Saved entries:
== Segment start ==
-- ==== Sys2Proof/Machine/Keys.lean ====
section
/-! DEFINITION. The operator's keys (spec/10_operator_panel.md): KEY_CANDIDATE_LATCH, TRIP_PRESS,
ACK_PRESS, TRIP_OR_ACK_RELEASE, RULING_KEY_PRESS, RULING_KEY_LONG, RULING_KEY_RELEASE,
COMBINATION_FIRES. A change is accepted where its filter is changing; the count of 20 is then taken as
reached (assumption log 2). -/

namespace Sys2Proof.Machine

/-! ### Filters (R174) -/

/-- A key's filter. -/
def Panel.filter (p : Panel) : Key → KeyFilter
  | .trip => p.trip
  | .void => p.void
  | .dnf => p.dnf
  | .ack => p.ack

/-- The panel with a key's filter changed. -/
def Panel.putFilter (p : Panel) (f : KeyFilter) : Key → Panel
  | .trip => { p with trip := f }
  | .void => { p with void := f }
  | .dnf => { p with dnf := f }
  | .ack => { p with ack := f }

/-- The station with its panel changed. -/
def State.withPanel (s : State) (p : Panel) : State := { s with panel := p }

/-- A sample at a course time: one that agrees with the filtered level sets the change count to 0; the
first that differs latches the candidate time; each that differs raises the count, short of the
twentieth, which is an acceptance (R174). -/
def KeyFilter.sample (f : KeyFilter) (down : Bool) (time : Nat) : KeyFilter :=
  if down = f.pressed then { f with down := down, change := 0 }
  else if f.change = 0 then { f with down := down, change := 1, candidate := some time }
  else { f with down := down, change := min (f.change + 1) (Config.filterSamples - 1) }

/-- A change that a filter can accept: to a level it is changing to, in a station that samples its keys
(R174, R178). -/
def State.accepts (s : State) (k : Key) (press : Bool) : Bool :=
  s.running && (s.panel.filter k).pressed != press && (s.panel.filter k).change != 0

/-- The filter once a change is accepted (R174). -/
def KeyFilter.accept (f : KeyFilter) (press : Bool) : KeyFilter :=
  { f with pressed := press, change := 0, down := press }

/-- The station with a key's change accepted. -/
def State.acceptKey (s : State) (k : Key) (press : Bool) : State :=
  s.withPanel (s.panel.putFilter ((s.panel.filter k).accept press) k)

/-- KEY_CANDIDATE_LATCH (R174): one sample of a key. -/
def execKeyCandidateLatch (key : Key) (down : Bool) (s : State) :
    Host.Outcome State Fault Refusal :=
  .next
    (if s.running then
      s.withPanel
        (s.panel.putFilter ((s.panel.filter key).sample down s.clock.courseTime) key)
    else s)

/-- The key of a TRIP or ACK release. -/
def PlainKey.key : PlainKey → Key
  | .trip => .trip
  | .ack => .ack

/-- TRIP_OR_ACK_RELEASE (R174, R175). -/
def execTripOrAckRelease (key : PlainKey) (s : State) : Host.Outcome State Fault Refusal :=
  .next
    (if s.accepts (PlainKey.key key) false then s.acceptKey (PlainKey.key key) false else s)

/-- TRIP_PRESS (R175, R53): in ACTIVE at a gate station a MANUAL crossing with the press time, handed
on by role; otherwise refused (R178). -/
def execTripPress (s : State) : Host.Outcome State Fault Refusal :=
  .next
    (if s.accepts .trip true then
      let s1 := s.acceptKey .trip true
      if s.isActive ∧ s.isGateStation then
        (s1.handTrip (s.panel.trip.candidate.getD s.clock.courseTime)).settleLine
      else s1.requestTone .refuse
    else s)

/-- ACK_PRESS (R156, R175). -/
def execAckPress (s : State) : Host.Outcome State Fault Refusal :=
  .next (if s.accepts .ack true then (s.acceptKey .ack true).acknowledge else s)

/-! ### The ruling keys (R176, R177) -/

/-- The key of a ruling key. -/
def RulingKey.key : RulingKey → Key
  | .void => .void
  | .dnf => .dnf

/-- The other ruling key. -/
def RulingKey.other : RulingKey → RulingKey
  | .void => .dnf
  | .dnf => .void

/-- The verdict of a ruling key (R176). -/
def RulingKey.verdict : RulingKey → Verdict
  | .void => .void
  | .dnf => .dnf

/-- A ruling key's hold. -/
def Panel.hold (p : Panel) : RulingKey → RulingHold
  | .void => p.voidHold
  | .dnf => p.dnfHold

/-- The panel with a ruling key's hold changed. -/
def Panel.putHold (p : Panel) (h : RulingHold) : RulingKey → Panel
  | .void => { p with voidHold := h }
  | .dnf => { p with dnfHold := h }

/-- A ruling key's filtered level is pressed. -/
def State.held (s : State) (k : RulingKey) : Bool := (s.panel.filter (RulingKey.key k)).pressed

/-- An accepted press of a ruling key (R176, R177): the hold starts at 20; the key is spoiled where the
other is pressed or the station is not ACTIVE, and spoils the other; with the other pressed in ACTIVE
the combination count starts at 20. -/
def State.pressRuling (s : State) (k : RulingKey) : State :=
  let both := s.held (RulingKey.other k)
  let p1 :=
    (s.acceptKey (RulingKey.key k) true).panel.putHold
      ⟨Config.filterSamples, both || !s.isActive⟩ k
  let p2 :=
    if both then
      p1.putHold { p1.hold (RulingKey.other k) with spoiled := true } (RulingKey.other k)
    else p1
  let p3 :=
    if both ∧ s.isActive then { p2 with comboRunning := true, comboCount := Config.filterSamples }
    else p2
  s.withPanel p3

/-- RULING_KEY_PRESS (R176): refused with REFUSE where the station is not ACTIVE (R178). -/
def execRulingKeyPress (key : RulingKey) (s : State) : Host.Outcome State Fault Refusal :=
  .next
    (if s.accepts (RulingKey.key key) true then
      if s.isActive then s.pressRuling key else (s.pressRuling key).requestTone .refuse
    else s)

/-- RULING_KEY_LONG (R176): the hold count of a pressed key reaches 1000. -/
def execRulingKeyLong (key : RulingKey) (s : State) : Host.Outcome State Fault Refusal :=
  .next
    (if s.running ∧ s.held key ∧ (s.panel.hold key).count < Config.longHold then
      s.withPanel (s.panel.putHold ⟨Config.longHold, true⟩ key)
    else s)

/-- An accepted release of a ruling key: the combination count is stopped (R177). -/
def State.releaseRuling (s : State) (k : RulingKey) : State :=
  let s1 := s.acceptKey (RulingKey.key k) false
  s1.withPanel { s1.panel with comboRunning := false, comboCount := 0 }

/-- RULING_KEY_RELEASE (R176): nothing where the key is spoiled, a ruling request in ACTIVE, and REFUSE
otherwise. -/
def execRulingKeyRelease (key : RulingKey) (s : State) : Host.Outcome State Fault Refusal :=
  .next
    (if s.accepts (RulingKey.key key) false then
      let s1 := s.releaseRuling key
      if (s.panel.hold key).spoiled then s1
      else if s.isActive then (s1.rulingRequest (RulingKey.verdict key)).settleLine
      else s1.requestTone .refuse
    else s)

/-- The combination fired: the count stops at 3000 and both keys are spoiled (R177). -/
def Panel.fired (p : Panel) : Panel :=
  { p with
    comboRunning := false
    comboCount := Config.comboFires
    voidHold := { p.voidHold with spoiled := true }
    dnfHold := { p.dnfHold with spoiled := true } }

/-- COMBINATION_FIRES (R177): a new-session request in ACTIVE, and REFUSE otherwise. -/
def execCombinationFires (s : State) : Host.Outcome State Fault Refusal :=
  .next
    (if s.running ∧ s.panel.comboRunning then
      let s1 := s.withPanel s.panel.fired
      if s.isActive then s1.newSession.settleLine else s1.requestTone .refuse
    else s)

end Sys2Proof.Machine
end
== Segment end ==
[YOUR OBJECTIVE]
Exactly the lines running from the top of the records to the line that contains "def Panel.putFilter (p", inclusive, must be set down, and nothing more.

[RESULT OF THE TASK]
-- ==== Sys2Proof/Machine/Keys.lean ====
section
/-! DEFINITION. The operator's keys (spec/10_operator_panel.md): KEY_CANDIDATE_LATCH, TRIP_PRESS,
ACK_PRESS, TRIP_OR_ACK_RELEASE, RULING_KEY_PRESS, RULING_KEY_LONG, RULING_KEY_RELEASE,
COMBINATION_FIRES. A change is accepted where its filter is changing; the count of 20 is then taken as
reached (assumption log 2). -/

namespace Sys2Proof.Machine

/-! ### Filters (R174) -/

/-- A key's filter. -/
def Panel.filter (p : Panel) : Key → KeyFilter
  | .trip => p.trip
  | .void => p.void
  | .dnf => p.dnf
  | .ack => p.ack

/-- The panel with a key's filter changed. -/
def Panel.putFilter (p : Panel) (f : KeyFilter) : Key → Panel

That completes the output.